You might try compressing to mp3 on the fly (as you orginally stated)
but use a higher bit rate (eg 320kb/s). This will use significantly
lower CPU - I currently encode to 64 and 128 kb/s concurrently and the
64 kb/s stream takes about 40% CPU, while the 128 is about 18% (this is
on a dual PIII 450MHz machine which is pretty tame hardware by today's
standards).

You mentioned that you are doing post processing on the files,
specifically converting them to rm format. I've never tried this, but
you might be able to convert straight to rm format. To do that, change
the ecasoundrc file so that the ext-cmd-mp3-output option points to your
rm encoder, then change your ecasound command to output to mp3.

Julian

H. T Hind wrote:
> On Wed, Oct 29, 2003 at 12:59:31AM +0200, Kai Vehmanen wrote:
>
>>On Mon, 27 Oct 2003, H. T. Hind wrote:
>>
>>
>>>I'm able to record using the above samples directly to mp3 files
>>>on at least 3 channels. As someone suggested on this list,
>>>encoding to mp3 on the fly chews up a lot of CPU which might
>>>result in Xruns. To avoid that, I'm trying to record to a wav
>>>file at a lower bitrate.
>>
>>The CPU load is only one source for xruns. In theory (and on well-tuned
>>machines, even in practise) you can do audio processing without xruns even
>>with very high CPU loads. You can get pretty far just by running ecasound
>>as root and specifying "-r" (and jackd too (-R) if you are using it).
>
>
> In production, I'd like the ability to record 8 channels
> simultaneously , each recording to individual files.
> I will try ecasound with -r option with 4 channels.
>
>
>>If you still want to try lowering the CPU load, you'll get the biggest
>>savings when you move from mp3 output to wav output. From there, lowering
>>the quality of written wav files does not help as much. Anyways, you can
>>still do it:
>
>
> The lowering is reduce disk space. In the wav format ecasound
> hardly takes up CPU time.

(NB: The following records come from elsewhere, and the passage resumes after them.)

-- ==== Sys2Proof/Safety/Sage.lean ====
section
/-!
DEFINITION. The terms of the claims about Sage instructions (06_sage_core.md, 07_vector_and_coprocessor.md): an instruction alone in its
bundle, the core after it, and the operations of the manual's tables written on bit vectors and integers, apart from the meanings.
-/
namespace Sys2Proof.Machine

/-- The word is the only one of its bundle (R215), its core runs a program with record `c`, and its fetch raises nothing. -/
structure Lone (core : CoreId) (w : Word) (c : Core) (s : State) : Prop where
  run : coreRun s core.val = some c
  empty : c.bundle = {}
  last : wE w.toNat = true
  fetch : fetchExcs s core.val c c.pc w.toNat = []
/-- And the core's slice timer is below its limit (R237). -/
structure Alone (core : CoreId) (w : Word) (c : Core) (s : State) : Prop extends Lone core w c s where
  inSlice : sliceOver s core.val c (now s) = false

/-- The core goes on to the word after. -/
def Core.next (c : Core) : Core := { c with bundle := {}, pc := c.pc + 4 }
/-- The state with a core's record replaced, and nothing else. -/
def putCore (core : CoreId) (c : Core) (s : State) : State := { s with sage := { s.sage with cores := tset core.val c s.sage.cores } }
/-- Logical register g n (R209, R210). -/
def Core.reg (c : Core) (n : Nat) : Word := BitVec.ofNat 32 (gR c n)
/-- Logical register g n takes a value; g0 discards it (R209, R210). -/
def Core.put (c : Core) (n : Nat) (v : Word) : Core := if n = 0 then c else { c with g := tset (phys c.rrb n) v.toNat c.g }
/-- Sticky bits of STATUS are set where a condition holds (Table 6-12). -/
def Core.flag (c : Core) (b : Bool) (mask : Nat) : Core := if b then { c with status := c.status ||| mask } else c

/-! ### Tables 6-8 and 6-9 -/

/-- A value saturated to signed 32 bits, and whether it was changed. -/
def satWord (x : Int) : Word × Bool :=
  let y := max (-(2 : Int) ^ 31) (min ((2 : Int) ^ 31 - 1) x)
  (BitVec.ofInt 32 y, decide (y ≠ x))
/-- One or zero. -/
def bitWord (b : Bool) : Word × Bool := (if b then 1 else 0, false)
/-- Leading zeros. -/
def leadingZeros (a : Word) : Nat := ((List.range 32).takeWhile fun i => !a.getMsbD i).length
/-- Leading bits equal to bit 31, bit 31 not counted. -/
def leadingSigns (a : Word) : Nat := ((List.range 31).takeWhile fun i => a.getMsbD (i + 1) == a.getMsbD 0).length

/-- A row of a table: mnemonic, major opcode, FN, the operation with its saturation. -/
structure AluRow where
  make : CoreId → Word → Instr
  op : Nat
  fn : Nat
  f : Word → Word → Word × Bool

/-- Register forms of Table 6-8. -/
def aluRows : List AluRow :=
  [⟨.add, 0x01, 0x00, fun a b => (a + b, false)⟩, ⟨.sub, 0x01, 0x01, fun a b => (a - b, false)⟩,
   ⟨.adds, 0x01, 0x02, fun a b => satWord (a.toInt + b.toInt)⟩, ⟨.subs, 0x01, 0x03, fun a b => satWord (a.toInt - b.toInt)⟩,
   ⟨.and, 0x01, 0x04, fun a b => (a &&& b, false)⟩, ⟨.or, 0x01, 0x05, fun a b => (a ||| b, false)⟩,
   ⟨.xor, 0x01, 0x06, fun a b => (a ^^^ b, false)⟩, ⟨.andn, 0x01, 0x07, fun a b => (a &&& ~~~b, false)⟩,
   ⟨.neg, 0x01, 0x08, fun a _ => (-a, false)⟩, ⟨.negs, 0x01, 0x09, fun a _ => satWord (-a.toInt)⟩,
   ⟨.abs, 0x01, 0x0A, fun a _ => (if a.slt 0 then -a else a, false)⟩, ⟨.abss, 0x01, 0x0B, fun a _ => satWord a.toInt.natAbs⟩,
   ⟨.clz, 0x01, 0x0C, fun a _ => (BitVec.ofNat 32 (leadingZeros a), false)⟩,
   ⟨.cls, 0x01, 0x0D, fun a _ => (BitVec.ofNat 32 (leadingSigns a), false)⟩] ++
  [⟨.sll, 0x04, 0x00, fun a b => (a <<< (b.toNat % 64), false)⟩, ⟨.srl, 0x04, 0x01, fun a b => (a >>> (b.toNat % 64), false)⟩,
   ⟨.sra, 0x04, 0x02, fun a b => (a.sshiftRight (b.toNat % 64), false)⟩,
   ⟨.ror, 0x04, 0x03, fun a b => (a.rotateRight (b.toNat % 32), false)⟩,
   ⟨.slls, 0x04, 0x04, fun a b => satWord (a.toInt * (2 : Int) ^ (b.toNat % 64))⟩]

/-- Compare forms of Table 6-9. -/
def compareRows : List AluRow :=
  [⟨.seq, 0x05, 0x00, fun a b => bitWord (a == b)⟩, ⟨.sne, 0x05, 0x01, fun a b => bitWord (a != b)⟩,
   ⟨.slt, 0x05, 0x02, fun a b => bitWord (a.slt b)⟩, ⟨.sltu, 0x05, 0x03, fun a b => bitWord (a.ult b)⟩,
   ⟨.min, 0x05, 0x04, fun a b => (if a.slt b then a else b, false)⟩, ⟨.max, 0x05, 0x05, fun a b => (if a.slt b then b else a, false)⟩,
   ⟨.minu, 0x05, 0x06, fun a b => (if a.ult b then a else b, false)⟩, ⟨.maxu, 0x05, 0x07, fun a b => (if a.ult b then b else a, false)⟩]

/-- A row of an immediate form: FN, the operation on S and IMM12. -/
structure ImmRow where
  make : CoreId → Word → Instr
  fn : Nat
  f : Word → BitVec 12 → Word × Bool

/-- Immediate forms on 0x02. -/
def immRows : List ImmRow :=
  [⟨.addi, 0, fun a k => (a + k.signExtend 32, false)⟩, ⟨.andi, 1, fun a k => (a &&& k.setWidth 32, false)⟩,
   ⟨.ori, 2, fun a k => (a ||| k.setWidth 32, false)⟩, ⟨.xori, 3, fun a k => (a ^^^ k.setWidth 32, false)⟩,
   ⟨.slti, 4, fun a k => bitWord (a.slt (k.signExtend 32))⟩, ⟨.sltiu, 5, fun a k => bitWord (a.ult (k.signExtend 32))⟩,
   ⟨.addsi, 6, fun a k => satWord (a.toInt + k.toInt)⟩]

/-- Shifts by the T field on 0x04. -/
def shiftRows : List (AluRow) :=
  [⟨.slli, 0x04, 0x10, fun a k => (a <<< k.toNat, false)⟩, ⟨.srli, 0x04, 0x11, fun a k => (a >>> k.toNat, false)⟩,
   ⟨.srai, 0x04, 0x12, fun a k => (a.sshiftRight k.toNat, false)⟩, ⟨.rori, 0x04, 0x13, fun a k => (a.rotateRight k.toNat, false)⟩,
   ⟨.sllsi, 0x04, 0x14, fun a k => satWord (a.toInt * (2 : Int) ^ k.toNat)⟩]

/-- A row of the bit-field forms: FN, the result of D, S, POS and LEN. -/
structure FieldRow where
  make : CoreId → Word → Instr
  fn : Nat
  f : Word → Word → Nat → Nat → Word

/-- Ones in bits [pos + len − 1 : pos]. -/
def maskWord (pos len : Nat) : Word := ((BitVec.allOnes len).setWidth 32) <<< pos
/-- Bit-field forms on 0x04. -/
def fieldRows : List FieldRow :=
  [⟨.extu, 0x20, fun _ a pos len => ((a >>> pos).setWidth len).setWidth 32⟩,
   ⟨.exts, 0x21, fun _ a pos len => ((a >>> pos).setWidth len).signExtend 32⟩,
   ⟨.ins, 0x22, fun d a pos len => (d &&& ~~~maskWord pos len) ||| ((a <<< pos) &&& maskWord pos len)⟩]

/-- Search forms of Table 6-9: FN, whether S replaces the running extreme. -/
structure SearchRow where
  make : CoreId → Word → Instr
  fn : Nat
  better : Word → Word → Bool

def searchRows : List SearchRow :=
  [⟨.maxi, 0x08, fun a d => d.slt a⟩, ⟨.mini, 0x09, fun a d => a.slt d⟩, ⟨.maxiu, 0x0A, fun a d => d.ult a⟩, ⟨.miniu, 0x0B, fun a d => a.ult d⟩]

/-! ### Table 6-10 -/

/-- Conditional branches: COND, whether S and T take it. -/
structure BranchRow where
  make : CoreId → Word → Instr
  cond : Nat
  taken : Word → Word → Bool

def branchRows : List BranchRow :=
  [⟨.beq, 0, fun a b => a == b⟩, ⟨.bne, 1, fun a b => a != b⟩, ⟨.blt, 2, fun a b => a.slt b⟩, ⟨.bge, 3, fun a b => b.sle a⟩,
   ⟨.bltu, 4, fun a b => a.ult b⟩, ⟨.bgeu, 5, fun a b => b.ule a⟩]

/-- This instruction's address + 4 × OFF13. -/
def offTarget (c : Core) (w : Word) : Nat := (BitVec.ofNat 32 c.pc + 4 * (w.setWidth 13).signExtend 32).toNat
/-- Control goes to an address. -/
def Core.goes (c : Core) (t : Nat) : Core := { c with pc := t }
/-- The address of the next bundle goes to g15. -/
def Core.linked (c : Core) (v : Nat) : Core := c.put 15 (BitVec.ofNat 32 v)

/-! ### Tables 6-5, 6-11 and 6-12 -/

/-- Address register a n, modifier register m n, accumulator acc n take a value of their width. -/
def Core.setA (c : Core) (n : Nat) (v : Int) : Core := { c with a := tset n (BitVec.ofInt 32 v).toNat c.a }
def Core.setM (c : Core) (n : Nat) (v : Nat) : Core := { c with m := tset n (BitVec.ofNat 32 v).toNat c.m }
def Core.setAcc (c : Core) (n : Nat) (v : Int) : Core := { c with acc := tset n (BitVec.ofInt 40 v).toInt c.acc }

/-- The update of the address register that a MEM word names (Table 6-5), for accesses of `size` bytes. -/
def Core.postUpdate (c0 c : Core) (w : Word) (size : Nat) : Core :=
  let n := fld w.toNat 17 4
  let k := fld w.toNat 9 3
  let stride := (BitVec.ofNat 16 (mR c k)).toInt
  match fld w.toNat 12 2 with
  | 1 => c0.setA n (aR c n + (w.setWidth 9).toInt * size)
  | 2 => c0.setA n (aR c n + stride)
  | 3 => c0.setA n (circ (aR c n) (mR c k))
  | _ => c0

/-- A MEM access is admitted: OFF is 0 in modes 2 and 3 (R213), and its bytes lie in the access window (R208). -/
def accessOk (s : State) (core : CoreId) (c : Core) (w : Word) (n : Nat) (write : Bool) : Prop :=
  modeOk w.toNat = true ∧ inWindows (windows s core.val c) write (memEa c w.toNat n) n = true

/-- The bytes a load may return: each is the byte in memory, or, inside the local range of an incoming transfer that is not yet complete,
the byte that transfer brings (R234). -/
def loadedBytes (s : State) (core : CoreId) (c : Core) (ea n : Nat) (l : List Byte) : Prop :=
  l.length = n ∧ ∀ i < n,
    l.getD i 0 = (load s (coreAddr core.val + ea) n).getD i 0 ∨
    ∃ g r x, graphOf s c.gid = some g ∧ jobRt s c.gid c.num = some r ∧ x ∈ c.xfers ∧ x.out = false ∧ x.loc ≤ ea + i ∧
      ea + i < x.loc + x.len ∧ l.getD i 0 = (xferSource s g r core.val x).getD (ea + i - x.loc) 0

The default format of 32,1,44100
> generates huge files and I want to be able record 24/7 if
> necessary.
>
>
>>>ecasound -f:32,1,44100 -G:jack,ecasound,recv -a:1 -i jack -o
>>>~/1.wav -a:2 -i jack -o ~/2.wav -a:3 -i jack -o
>>>~/3.wav -a:4 -i jack -o ~/4.wav
>
>
>
>>Replace -f:32,1,44100 with -f:16,1,44100 is one example.
>
>
> Often this produces big gaps (silence) in the beginning of the files.
> Any idea how I can fix that ?
>
>
>>>Is there a way to get ecasound to start writing to another file
>>>while still recording ? Ideally, I'd like to have the ecasound
>>>process start recording and then write to another file(s) at a
>>>configurable amount of time. Is it possible ?
>>
>>Hmm, so do you want to write the same material to multiple files, or do
>>you want to discard the start of the recorded material, or only write
>>to a file for a certain period of time? Ecasound can do all these things,
>>but the syntax varies from case to case.
>
>
> As the files need to be post processed and to be
> converted to a streaming format, I wanted the ability to write
> the files in say 1 hour chunks, so post processing can happen
> alongside. I can't directly change into streaming format as I
> need either wav or mp3 for post processing.
>
> If I could downsample to wav format while still conserving disk
> space, it would be idea. I can then compress the audio to rm and
> delete the wav files or mp3 files.